“Nature does not hurry, yet everything is accomplished.” That Lao Tzu quote pairs with the lesson I covered in this week’s Motivation Monday: You can’t rush past the patience required to learn a new skill in archery.
Another saying follows it: The teacher will appear when the student is ready. I bring it up with my students all the time.

I’m holding our 2 Smooth Hinge Release right now. This is the exact tool I used to drive that lesson home with one of them.
The Hinge Release Lesson
This guy kept trying new gear and new techniques every time we worked together. As his coach, I was loading him up with new ideas before the earlier ones had taken root.
So I brought up the saying and laid it out for him. I told him when you’ve shot this one release 10,000 times without changing it, then I’ll coach you again. Until then, I’m not giving you more to work on, because none of what I’ve already taught you is sticking.
The Askhole Problem
I have students I call “askholes”: they ask all the time and never apply the answers. That gets frustrating fast.
If you’re not putting what you already know to the test and locking it in, your subconscious can’t run those parts of the shot for you.
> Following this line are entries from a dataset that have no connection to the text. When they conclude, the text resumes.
-- ==== Sys2Proof/Laws/Step.lean ====
section
/-! SUPPORT. What one step does: the fetch, and one inversion of `step`. -/

namespace Sys2Proof.Laws

open Sys2Proof.Machine Sys2Proof.Safety

/-! The fetch. -/

theorem fetchByte_of_some {code : List Byte} {pc : Nat} {op : Byte} (h : code[pc]? = some op) :
    fetchByte code pc = op := by
  simp [fetchByte, h]

theorem fetchByte_past {code : List Byte} {pc : Nat} (h : code.length ≤ pc) : fetchByte code pc = 0x00 := by
  simp [fetchByte, List.getElem?_eq_none h, Instr.opcode]

/-- Within the code, what the decoder is given is the code from `pc` on. -/
theorem fetchBytes_of_lt {code : List Byte} {pc : Nat} (h : pc < code.length) : fetchBytes code pc = code.drop pc := by
  rw [List.drop_eq_getElem_cons h, fetchBytes, fetchByte_of_some (List.getElem?_eq_getElem h)]

/-! The step. -/

theorem step_running {s : State} (h : s.runState = .running) :
    step s = match decode (fetchBytes s.code s.pc) with
      | .ok i _ => exec i s
      | .rejected _ => .next (faultState .invalidOpcode s) := by
  unfold step
  rw [h]
  rfl

theorem step_ended {s : State} (h : s.runState ≠ .running) : step s = .fault .runEnded := by
  unfold step
  cases hr : s.runState <;> simp_all

/-- The inversion of `step`: a step that answers a state was taken in the Running state, and either the fetched byte is
unassigned and InvalidOpcode is taken, or an instruction with the fetched opcode byte ran. -/
theorem step_cases {s t : State} (h : step s = .next t) :
    s.runState = .running ∧
      ((unassignedByte (fetchByte s.code s.pc) = true ∧ t = faultState .invalidOpcode s) ∨
        ∃ i, i.opcode = fetchByte s.code s.pc ∧ exec i s = .next t ∧ Effect i s t) := by
  by_cases hr : s.runState = .running
  · refine ⟨hr, ?_⟩
    rw [step_running hr] at h
    cases ht : table (fetchByte s.code s.pc) with
    | none =>
      rw [fetchBytes, decode_cons_of_none ht] at h
      cases h
      exact .inl ⟨(table_none_iff _).mp ht, rfl⟩
    | some d =>
      rw [fetchBytes, decode_cons_of_table ht] at h
      exact .inr ⟨_, (build_of_table ht _).1, h, effect_of_exec h⟩
  · rw [step_ended hr] at h
    cases h

/-- In the Running state a step always answers a next state (47_execution_loop.md R165). -/
theorem step_total {s : State} (h : s.runState = .running) : ∃ t, step s = .next t := by
  rw [step_running h]
  split
  · next i _ _ => exact (exec_effect i s).imp fun t ht => ht.1
  · exact ⟨_, rfl⟩

/-! The result. -/

/-- The inversion of `State.result`: a result comes from a terminal state, and its outcome and output are those of that state. -/
theorem result_cases {s : State} {r : ExecutionResult} (h : s.result = some r) :
    r.output = s.output ∧
      ((s.runState = .haltedNormal ∧ r.outcome = .normal) ∨ (s.runState = .haltedRevert ∧ r.outcome = .reverted) ∨
        ∃ k, s.runState = .faulted ∧ s.faultKind = some k ∧ r.outcome = .faulted k) := by
  unfold State.result at h
  split at h
  · cases h
  · next _ hr => cases h; exact ⟨rfl, .inl ⟨hr, rfl⟩⟩
  · next _ hr => cases h; exact ⟨rfl, .inr (.inl ⟨hr, rfl⟩)⟩
  · next k hr hk => cases h; exact ⟨rfl, .inr (.inr ⟨k, hr, hk, rfl⟩)⟩
  · cases h

end Sys2Proof.Laws
end

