/-- Settles O5: the invariant holds at launch and every step keeps it. -/
theorem runsMeetInvariant : Obligations.RunsMeetInvariant := by
  unfold Obligations.RunsMeetInvariant
  intro fuel ceiling code callData callValue
  exact runFor_induction stepKeepsInvariant fuel (launch_runInv ceiling code callData callValue)

end Sys2Proof.Proofs
end

section
/-! Data memory (20_memory.md): a store followed by a load of the same range. -/

namespace Sys2Proof.Proofs

open Sys2Proof.Machine Sys2Proof.Safety Sys2Proof.Laws

/-- Bytes written from an address on are read back from there, whatever was there before. -/
theorem readBytes_writeBytes_same (m : Memory) (x : Nat) (bytes : List Byte) :
    (m.writeBytes x bytes).readBytes x bytes.length = bytes := by
  refine List.ext_getElem (readBytes_length ..) fun k _ hk => ?_
  have hread : (m.writeBytes x bytes).read (x + k) = bytes[k] := by
    rw [read_writeBytes, if_pos (by omega), Nat.add_sub_cancel_left, List.getElem?_eq_getElem hk, Option.getD_some]
  rw [← hread, List.getElem_eq_iff, getElem?_readBytes _ hk]

/-- `bytesBE n v` has the digit sum of `v` cut to `n` bytes. -/
theorem bigEndian_bytesBE (n v : Nat) : bigEndian (bytesBE n v) = v % 256 ^ n := by
  induction n with
  | zero => rw [Nat.pow_zero, Nat.mod_one]; rfl
  | succ n ih =>
    rw [bytesBE, bigEndian, ih, bytesBE_length, BitVec.toNat_ofNat, Nat.mod_pow_succ (b := 256), Nat.mul_comm, Nat.add_comm]

/-- The 32-byte representation of a Word stands for that Word. -/
theorem wordOfBytes_bytesBE (w : Word) : wordOfBytes (bytesBE 32 w.toNat) = w := by
  have hlt : w.toNat < 256 ^ 32 := w.isLt
  rw [wordOfBytes, be_eq_bigEndian, bigEndian_bytesBE, Nat.mod_eq_of_lt hlt, wrapNat, BitVec.ofNat_toNat, BitVec.setWidth_eq]

/-- The Word read from where a Word was just written is that Word. -/
theorem readWord_writeWord_same (m : Memory) (x : Nat) (w : Word) :
    wordOfBytes ((m.writeBytes x (bytesBE 32 w.toNat)).readBytes x 32) = w := by
  have hbytes := readBytes_writeBytes_same m x (bytesBE 32 w.toNat)
  rw [bytesBE_length] at hbytes
  rw [hbytes, wordOfBytes_bytesBE]

/-- Settles O42: the store has raised the high-water mark over the range the load reads, and the load reads the bytes stored. -/
theorem loadAfterStore : Obligations.LoadAfterStore := by
  unfold Obligations.LoadAfterStore
  intro s offset w below hs hle
  refine ⟨_, execMstore_ok hs hle, ?_⟩
  refine Eq.trans (execMload_ok (offset := offset) (below := below) rfl hle) ?_
  simp only [readWord_writeWord_same, max_assoc, max_self]

end Sys2Proof.Proofs
end

section
/-! Encoding (30_encoding.md): the decoder and the encoder are inverse, which bytes the decoder rejects, the bytes a PUSH reads,
and the instruction boundaries of the code. -/

namespace Sys2Proof.Proofs

open Sys2Proof.Machine Sys2Proof.Safety Sys2Proof.Laws

/-! The encoder's bytes, decoded (R50 to R52). -/

/-- The immediate taken from its own bytes, whatever follows them. -/
theorem immediateBytes_append (imm rest : List Byte) : immediateBytes imm.length (imm ++ rest) = imm := by
  rw [immediateBytes_of_le (by simp), List.take_left]

/-- Settles O9: the table's entry for `i` is a plain one, or that of PUSHn, which takes back exactly the immediate written. -/
theorem decodeOfEncode : Obligations.DecodeOfEncode := by
  unfold Obligations.DecodeOfEncode
  intro i rest hwf
  rw [encode, List.cons_append]
  cases hp : i.pushOperand with
  | none =>
    obtain ⟨htable, himm, -⟩ := table_of_plain hp
    rw [decode_cons_of_table htable, himm]
    rfl
  | some operand =>
    obtain ⟨n, imm⟩ := operand
    obtain ⟨build, htable, hbuild, himm, hlen, -⟩ := table_of_pushOperand hp
    obtain rfl : imm.length = n := by rwa [hlen, beq_iff_eq] at hwf
    rw [decode_cons_of_table htable, himm]
    simp only [immediateBytes_append, hbuild, List.drop_left]

/-! The decoder's answers (R53, R54, R56). -/

/-- The inversion of an accepting decode: the byte has a table entry, which fixes the instruction and the bytes left over. -/
theorem decode_ok_cases {op : Byte} {bytes rest : List Byte} {i : Instr} (h : decode (op :: bytes) = .ok i rest) :
    ∃ d, table op = some d ∧ d.immLen = pushWidth op ∧ i = d.build (immediateBytes (pushWidth op) bytes) ∧
      rest = bytes.drop (pushWidth op) := by
  cases ht : table op with
  | none => rw [decode_cons_of_none ht] at h; cases h
  | some d =>
    have hlen : d.immLen = pushWidth op := by rw [← immLen_of_table ht, immLen_eq_pushWidth]
    rw [decode_cons_of_table ht, hlen] at h
    cases h
    exact ⟨d, rfl, hlen, rfl, rfl⟩

/-- What an entry builds from as many bytes as it asks for is well-formed and has these bytes as its immediate. -/
theorem build_of_length {op : Byte} {d : Descriptor} (h : table op = some d) {imm : List Byte} (hlen : imm.length = d.immLen) :
    (d.build imm).wellFormed = true ∧ (d.build imm).immediate = imm := by
  obtain ⟨-, ⟨hzero, himm, hwf⟩ | ⟨-, himm, hwf⟩⟩ := build_of_table h imm
  · exact ⟨hwf, by rw [himm, List.eq_nil_of_length_eq_zero (hlen.trans hzero)]⟩
  · exact ⟨by rw [hwf, hlen, beq_self_eq_true], himm⟩

/-- Settles O10: the instruction is built by the table's entry from the bytes after the opcode. -/
theorem encodeOfDecode : Obligations.EncodeOfDecode := by
  unfold Obligations.EncodeOfDecode
  intro op bytes rest i h
  have hop := opcode_of_decode h
  obtain ⟨d, ht, hlen, hi, hrest⟩ := decode_ok_cases h
  obtain ⟨hwf, himm⟩ := build_of_length ht ((immediateBytes_length (pushWidth op) bytes).trans hlen.symm)
  rw [← hi] at hwf himm
  refine ⟨hwf, hop, by rw [himm, immediateBytes_eq_map], hrest, fun hle => ?_⟩
  rw [encode, hop, himm, immediateBytes_of_le hle, hrest, List.cons_append, List.take_append_drop]

/-- The decoder rejects a byte exactly where the table has no entry for it. -/
theorem decode_unassigned_iff (op : Byte) (bytes : List Byte) :
    decode (op :: bytes) = .rejected (.unassigned op) ↔ table op = none := by
  cases ht : table op with
  | none => simp [decode_cons_of_none ht]
  | some d => simp [decode_cons_of_table ht]

/-- Settles O11: the bytes without a table entry are those of the listed ranges. -/
theorem unassignedBytesAreRejected : Obligations.UnassignedBytesAreRejected := by
  unfold Obligations.UnassignedBytesAreRejected
  refine ⟨fun op bytes => (decode_unassigned_iff op bytes).trans (table_none_iff op), fun op h => ⟨?_, ?_⟩, rfl⟩
  · rw [immLen, (table_none_iff op).mpr h]
  · rintro rfl
    exact absurd h (by decide)

/-- Settles O12, word by word. -/
theorem sampleWordsDecode : Obligations.SampleWordsDecode := by
  unfold Obligations.SampleWordsDecode
  decide

/-! A PUSH in the code (R53, R54; 47_execution_loop.md R161, R166). -/

/-- An entry with immediate bytes is that of a PUSH, and what it builds carries them as its operand. -/
theorem pushOperand_build {op : Byte} {d : Descriptor} (h : table op = some d) (hpos : 0 < d.immLen) (imm : List Byte) :
    (d.build imm).pushOperand = some (d.immLen, imm) := by
  obtain ⟨hop, ⟨hzero, -⟩ | ⟨-, himm, -⟩⟩ := build_of_table h imm
  · omega
  · cases hp : (d.build imm).pushOperand with
    | none =>
      obtain ⟨htable, -⟩ := table_of_plain hp
      rw [hop, h] at htable
      have hzero : d.immLen = 0 := congrArg Descriptor.immLen (Option.some.inj htable)
      omega
    | some operand =>
      obtain ⟨n, imm'⟩ := operand
      obtain ⟨build, htable, -, himm', -⟩ := table_of_pushOperand hp
      rw [hop, h] at htable
      cases htable
      rw [← himm, himm']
Piling more on top from me doesn’t help.
I can tell you a thousand ways to be a better archer. But if you’re not solidifying the basics and the principles that matter most based on where you are on your archery timeline, the results you want won’t show up.
Selective Cycling
When you’ve identified the part of your shot that needs the most attention, you stay on it until it’s locked in before moving on to the next layer. I call this selective cycling.
This year, I’ve been working on my front shoulder more than I have in years. That one weakness keeps giving me problems, so I can’t justify jumping ahead to other parts of my form.
Forcing my way through the timeline instead of staying patient with what matters most right now would only set me back. You have to exercise patience with the part of your form holding you back the most right now.
Don’t try to do five things half-assed. Try to do one thing right.
Then solidify it. Let it take root, let it become second nature, let your subconscious take over, and let your strength catch up to the new technique.
On Draw Weight
A compound bow puts us under load. When you pull the bow back to full draw, you’re fighting it as it tries to collapse on you. Stability matters, and you build stability by training the muscles that hold you there.
Jump too far ahead on poundage, and you undercut the building blocks you need for repetition. Pull more weight than you can hold cleanly, and the basics of your form give way.
Repetition Is the Whole Job
An archer’s job is to learn to put one arrow in the middle, then repeat that same shot until it lands in the middle again and again and again.
That’s the work. Rush past what hasn’t been established, and you’ll end up frustrated.
Go back to what you know you need to work on the most, and solidify it. When the student is ready, the teacher will appear.